> [What you should do]: Write out the data in full, exactly as shown.

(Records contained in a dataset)
/-- n bytes at a place, the strand's own stores laid over what was read. DEDUCED: notes/assumptions/25. -/
def overlay (rs : List StoreRec) (p : Place) (n v : Nat) : Nat :=
  leNat ((List.range n).map (fun i => (ownByte rs (p.shift i)).getD (BitVec.ofNat 8 (bits v (8 * i) 8))))
/-- DEDUCED: notes/assumptions/25. -/
def ownAll (rs : List StoreRec) (p : Place) (n : Nat) : Bool :=
  (List.range n).all (fun i => (ownByte rs (p.shift i)).isSome)
def overlaps (r : StoreRec) (p : Place) (n : Nat) : Bool := (List.range n).any (fun i => (r.byteAt (p.shift i)).isSome)

def insertLsid (x : Nat × StoreRec) : List (Nat × StoreRec) → List (Nat × StoreRec)
  | [] => [x]
  | y :: ys => if x.1 ≤ y.1 then x :: y :: ys else y :: insertLsid x ys

/-- The stores of a block that have fired, in LSID order. -/
def Frame.stores (f : Frame) : List (Nat × StoreRec) :=
  (f.fx.filterMap (fun e => match e.2 with
    | .store l r => some (l, r)
    | _ => none)).foldr insertLsid []

def outStores (out : List OutItem) : List StoreRec :=
  out.filterMap (fun e => match e with
    | .store r => some r
    | .rel _ => none)

/-- The strand's stores before LSID l of a block that are not yet at their homes, oldest first (R143). DEDUCED: notes/assumptions/25. -/
def State.storesBefore (s : State) (core f l : Nat) : List StoreRec :=
  let fr := s.frame core f
  (outStores (s.strand fr.sid).out).filter (fun r => !r.sent) ++
  (((s.olderFrames core f).reverse.map (fun g => (s.frame core g).stores.map (fun e => e.2))).flatten) ++
  ((fr.stores.filter (fun e => decide (e.1 < l))).map (fun e => e.2))

/-! ## Firing -/

/-- A load fires: it counts in the loads class, and waits for its home or a cache (R142). -/
def State.startLoad (s : State) (r : LoadRec) : State :=
  let s1 := s.modCur (fun f => { (f.fire s.fSlot) with loads := f.loads ++ [r] })
  s1.modStrand s.curSid (fun x => { x with ldc := x.ldc + 1 })

def State.fireLd (s : State) (lsid ag : BitVec 5) (z : Nat) (sx : Bool) : State :=
  let cl := s.curCluster
  let r := agnRec (s.agn (s.strandAgn s.curSid ag.toNat)).words
  let base : LoadRec := { slot := s.fSlot, lsid := lsid.toNat, n := z, sx := sx, bank := r.port == 4, ag := ag.toNat }
  match s.reach cl s.fCore r .load s.opL z with
  | .fault c a => s.stopAt c a (some ag.toNat)
  | .home a =>
    if s.curStrand.ldc ≥ 63 then s else s.startLoad { base with place := .home a, struct := s.isStruct a }
  | .virt va =>
    if s.curStrand.ldc ≥ 63 then s
    else match s.xlateCached (clusterQuarter cl) s.curJob va false false with
      | some (.error c) => s.stopAt c (BitVec.ofNat 64 va) (some ag.toNat)
      | some (.ok pl) => s.startLoad { base with place := pl, va := BitVec.ofNat 64 va }
      | none => (s.startLoad { base with walk := true, va := BitVec.ofNat 64 va }).askWalk (clusterQuarter cl)
          { asid := s.curJob, va := va, core := s.fCore, frame := s.fFrame, slot := s.fSlot, agn := ag.toNat }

> [Expected output]:
/-- n bytes at a place, the strand's own stores laid over what was read. DEDUCED: notes/assumptions/25. -/
def overlay (rs : List StoreRec) (p : Place) (n v : Nat) : Nat :=
  leNat ((List.range n).map (fun i => (ownByte rs (p.shift i)).getD (BitVec.ofNat 8 (bits v (8 * i) 8))))
/-- DEDUCED: notes/assumptions/25. -/
def ownAll (rs : List StoreRec) (p : Place) (n : Nat) : Bool :=
  (List.range n).all (fun i => (ownByte rs (p.shift i)).isSome)
def overlaps (r : StoreRec) (p : Place) (n : Nat) : Bool := (List.range n).any (fun i => (r.byteAt (p.shift i)).isSome)

def insertLsid (x : Nat × StoreRec) : List (Nat × StoreRec) → List (Nat × StoreRec)
  | [] => [x]
  | y :: ys => if x.1 ≤ y.1 then x :: y :: ys else y :: insertLsid x ys

/-- The stores of a block that have fired, in LSID order. -/
def Frame.stores (f : Frame) : List (Nat × StoreRec) :=
  (f.fx.filterMap (fun e => match e.2 with
    | .store l r => some (l, r)
    | _ => none)).foldr insertLsid []

def outStores (out : List OutItem) : List StoreRec :=
  out.filterMap (fun e => match e with
    | .store r => some r
    | .rel _ => none)

/-- The strand's stores before LSID l of a block that are not yet at their homes, oldest first (R143). DEDUCED: notes/assumptions/25. -/
def State.storesBefore (s : State) (core f l : Nat) : List StoreRec :=
  let fr := s.frame core f
  (outStores (s.strand fr.sid).out).filter (fun r => !r.sent) ++
  (((s.olderFrames core f).reverse.map (fun g => (s.frame core g).stores.map (fun e => e.2))).flatten) ++
  ((fr.stores.filter (fun e => decide (e.1 < l))).map (fun e => e.2))

/-! ## Firing -/

/-- A load fires: it counts in the loads class, and waits for its home or a cache (R142). -/
def State.startLoad (s : State) (r : LoadRec) : State :=
  let s1 := s.modCur (fun f => { (f.fire s.fSlot) with loads := f.loads ++ [r] })
  s1.modStrand s.curSid (fun x => { x with ldc := x.ldc + 1 })

def State.fireLd (s : State) (lsid ag : BitVec 5) (z : Nat) (sx : Bool) : State :=
  let cl := s.curCluster
  let r := agnRec (s.agn (s.strandAgn s.curSid ag.toNat)).words
  let base : LoadRec := { slot := s.fSlot, lsid := lsid.toNat, n := z, sx := sx, bank := r.port == 4, ag := ag.toNat }
  match s.reach cl s.fCore r .load s.opL z with
  | .fault c a => s.stopAt c a (some ag.toNat)
  | .home a =>
    if s.curStrand.ldc ≥ 63 then s else s.startLoad { base with place := .home a, struct := s.isStruct a }
  | .virt va =>
    if s.curStrand.ldc ≥ 63 then s
    else match s.xlateCached (clusterQuarter cl) s.curJob va false false with
      | some (.error c) => s.stopAt c (BitVec.ofNat 64 va) (some ag.toNat)
      | some (.ok pl) => s.startLoad { base with place := pl, va := BitVec.ofNat 64 va }
      | none => (s.startLoad { base with walk := true, va := BitVec.ofNat 64 va }).askWalk (clusterQuarter cl)
          { asid := s.curJob, va := va, core := s.fCore, frame := s.fFrame, slot := s.fSlot, agn := ag.toNat }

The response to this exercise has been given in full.